Tanya Plibersek: On Her Own Terms, Margaret Simons
39/46Tanya Plibersek, the federal minister for the environment and water, is the longest-serving woman in the House of Representatives. In this wide-reaching biography, Tanya Plibersek: On Her Own Terms, award-winning journalist Margaret Simons considers the politician and the woman, exploring Plibersek’s philosophy and influences and examining what makes her tick.
Carpentaria, Alexis Wright
40/46In April, Praiseworthy, a new novel by Alexis Wright (her first in a decade) will be released so now is the perfect time to revisit Carpentaria, her Miles Franklin Award winner from 2006. Set in North West Queensland, it’s a modern epic and an Australian masterpiece. After reading it, your understanding of our literature, history and country will never be the same.
The Passion of Private White, Don Watson
41/46Don Watson is well-known for his biography of Paul Keating (Recollections of a Bleeding Heart) and his countless other books on subjects as diverse as modern language and the bush. The new major work from one of our finest thinkers, The Passion of Private White explores the collision between biologist and anthropologist Neville White and the Yolngu clans of Donydji in north-east Arnhem Land. A story of the colonised and the colonisers, trauma and dispossession, adaptation and country, this is a work of Australian history that is intimate in focus and epic in ambition.
Hey You! Keep Going, Ellie Hopley
42/46This one is for reading at the tail end of January, when summer relaxation starts to fade and the battle with motivation for the year ahead takes hold. Ellie Hopley is a Gold Coast-based artist better known on Instagram as @Shuturp. Hey You! Keep Going is a playful and spiky set of illustrations that might not meet the conventional thresholds for self-help but is guaranteed to inspire and energise you into tackling 2023 with gusto. Give it to someone whose spirits are a little low and Hopley will be a delightful salve. Your career, socialising, relationships, just being in the world – this book is sure to keep you going.

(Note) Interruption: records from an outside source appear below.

/-- The write engine writes the next unit. -/
def Block.dmWrite (b : Block) (n : Nat) : Block :=
  let c := b.dmCh n
  let s := c.cur.dstSide
  let k := c.wr
  let w := s.width
  let q := b.dmReq n
  let d := c.unitBytes
  let b := (b.mDmCh n fun c => ({ c with wr := k + w }).take []).mDm fun x => { x with rrWrite := n }
  match s.space with
  | 0 => (b.mDmCh n fun c => { c with wrs := c.wrs ++ [.unit k] }).emit (.hmWrite (s.addr k) d n q.secure q.priv)
  | 1 => match localWords (s.addr k) w with
    | none => b.dmErr n true false 2 (s.addr k) k
    | some (i, m) =>
      let (st, b) := b.dmPut q m i d
      if st = stOK then b.mDmCh n fun c => { c with acked := k + w } else b.dmErr n true false (dmCode st) (s.addr k) k
  | _ => b.dmHallReq n s k true (BitVec.ofNat 64 (leAt d 0 8))

/-! ### What a channel may do -/

/-- QUOTA in bytes (R278, R295). -/
def DmCh.quotaBytes (c : DmCh) : Nat :=
  1024 * (if c.quota.toNat = 0 then 1 else if 64 < c.quota.toNat then 64 else c.quota.toNat)

/-- Bytes of the buffer a channel holds or has reserved. -/
def DmCh.reserved (c : DmCh) : Nat := if c.step = .move then c.rd - c.wr else 0
def Dm.sum (d : Dm) (f : DmCh → Nat) : Nat := d.chs.foldl (fun n e => n + f e.2) 0

/-- No write of an earlier transfer is unacknowledged (R288). -/
def DmCh.noOld (c : DmCh) : Bool :=
  (c.wrs.all fun w => match w with | .unit _ => true | _ => false) && c.halls.all fun h => !h.2.2

/-- The channel may issue its next read (R278, R284, R288, R290, R291, R363). -/
def Block.dmCanRead (b : Block) (n : Nat) : Bool :=
  let c := b.dmCh n
  let s := c.cur.srcSide
  let d := b.tsu.dm
  c.st == .run && c.step == .move && c.errAt.isNone && decide (c.rd < c.cur.total) && (!c.cur.fence || c.noOld) &&
    decide (c.reserved + s.width ≤ c.quotaBytes) && decide (d.sum DmCh.reserved + s.width ≤ 65536) &&
    (s.space != 0 || decide (d.sum (fun c => c.rds.length + (if c.fetch then 1 else 0)) < 128)) &&
    (s.space != 2 || decide (c.halls.length < 64)) && !b.dmHeld s c.rd

/-- The channel's next destination unit can leave the holding register. -/
def Block.dmCanWrite (b : Block) (n : Nat) : Bool :=
  let c := b.dmCh n
  let s := c.cur.dstSide
  let g := swapGroup c.cur.swap
  let upTo := (c.wr + s.width + g - 1) / g * g
  (c.st == .run || c.st == .pausing || c.st == .stopping) && c.step == .move && decide (upTo ≤ c.hb + c.hold.length) &&
    (match c.errAt with | some e => decide (c.wr + s.width ≤ e) | none => true) &&
    (s.space != 0 || decide (b.tsu.dm.sum (fun c => c.wrs.length) < 128)) &&
    (s.space != 2 || decide (c.halls.length < 64)) && !b.dmHeld s c.wr

/-- The channels in rotating order after the one last served. -/
def dmTurn (last : Nat) : List Nat := (List.range 8).map fun i => (last + 1 + i) % 8

/-! ### Completion (R288, R289) -/

/-- The address of a ring entry (R287). -/
def DmCh.entryAddr (c : DmCh) (e : BitVec 15) : BitVec 64 := (c.base ++ 0#6) + e.setWidth 64 * 64

/-- Entries of the ring (R295). -/
def DmCh.ringSize (c : DmCh) : Nat := 2 ^ (if c.sizeLog.toNat = 0 then 1 else c.sizeLog.toNat)
def DmCh.next (c : DmCh) (e : BitVec 15) : BitVec 15 := BitVec.ofNat 15 ((e.toNat + 1) % c.ringSize)

/-- The transfer is over: it is counted, DONE is set with IRQ = 1, and the channel looks for its next (R289, R292). -/
def Block.dmEnd (b : Block) (n : Nat) : Block :=
  b.mDmCh n fun c => { c with step := .none, doneCnt := sat1 c.doneCnt, done := c.done || c.cur.irq }

/-- The status word of a completion (R285), without OWN. -/
def DmCh.status (c : DmCh) (now : Tick) : Bytes := [c.code, c.err] ++ toLE 4 (now.toNat % 2 ^ 32) ++ [0]

/-- The status write-back of ring mode (R289), or the end. -/
def Block.dmFinish (b : Block) (n : Nat) (code err : BitVec 8) : Block :=
  let b := b.mDmCh n fun c => { c with code := code, err := err }
  let c := b.dmCh n
  let q := b.dmReq n
  if c.ring then
    (b.mDmCh n fun c => { c with step := .status, wrs := c.wrs ++ [.stat] }).emit
      (.hmWrite (c.entryAddr c.entry + 56) (c.status b.tc) n q.secure q.priv)
  else b.dmEnd n

/-- The signal of a transfer (R289). -/
def Block.dmSignal (b : Block) (n : Nat) : Block :=
  let c := b.dmCh n
  let (st, b) : Byte × Block :=
    if c.cur.sigKind = 1 then
      let r := b.wordNow (b.dmReq n) 2 c.cur.sigAddr 4 ((orOne c.cur.sigData).setWidth 64)
      (r.1.status, r.2)
    else b.arriveVbid c.ctx.toNat (c.cur.sigAddr % 1024) c.cur.sigData
  if st = stDENIED ∨ st = stNOMAP ∨ st = stECC then (b.mDmCh n fun c => { c with sigErr := true }).dmFinish n 4 0
  else b.dmFinish n 0 0

/-- The shadow moves into the current set and is checked (R286, R287). -/
def Block.dmStart (b : Block) (n : Nat) : Block :=
  let b := b.mDmCh n fun c => { c with
    st := .run, cur := c.shadow, entry := c.entryS, shadowValid := false, step := .move, rd := 0, hold := [], hb := 0,
    wr := 0, acked := 0, code := 0, err := 0 }
  if b.dmBad n (b.dmCh n).cur then (b.mDmCh n fun c => { c with descErr := true }).dmFinish n 1 0 else b

/-- Outstanding accesses. -/
def DmCh.drained (c : DmCh) : Bool := c.rds.isEmpty && c.wrs.isEmpty && c.halls.isEmpty

/-- The holding register is emptied: reading goes on from the bytes written (R290). -/
def DmCh.rewind (c : DmCh) : DmCh :=
  let m := max c.cur.srcSide.width (swapGroup c.cur.swap)
  let at_ := c.wr / m * m
  if c.step = .move then { c with rd := at_, hold := [], hb := at_ } else c

/-- The channel reaches OFF: its sets are discarded, and a held enable is applied (R293, R406). -/
def Block.dmOff (b : Block) (n : Nat) : Block :=
  b.mDmCh n fun c =>
    let go := c.enPend && !b.tsu.boot.inCloak
    { c with
      st := if !go then .off else if c.pause then .paused else .idle
      enPend := c.enPend && !go
      step := .none, cur := {}, shadow := {}, shadowValid := false, rd := 0, hold := [], hb := 0, wr := 0, acked := 0
      fetch := false, poll := none, kick := false, errAt := none }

Still Pictures: On Photography and Memory, Janet Malcolm
43/46Janet Malcolm, who died in 2021, was a giant of American journalism and letters. From reportage and biography to personal reflections and criticism, she was peerless in the power of her observations and the precision of her pen. Still Pictures: On Photography and Memory is her memoir – spanning Europe to New York, across decades and achievements – and it’s as witty, compelling and honest as Malcolm herself was.
Happy Hour, Jacquie Byron
44/46Warm and celebratory, with indelible characters, Happy Hour, Jacquie Byron’s debut novel, is the ultimate holiday read. Franny Calderwood has lost her husband and decides to focus on her two dogs (Whisky and Soda) and deliberate solitude. But, of course, the new neighbours are set to challenge that. Not so much a feel-good read as a feel-glorious one.
Hating Alison Ashley, Robin Klein
45/46Find a copy of Hating Alison Ashley by Robin Klein and read it to your kids. Or to yourself. It’s an Australian classic for young adults, hilarously funny and enduringly enjoyable. You’ll meet teenagers Erica Yurken, Alison Ashley, Barry Hollis and the other kids of Barringa East. If you have memories of this 1984 book, it stands the test of time and will delight new generations.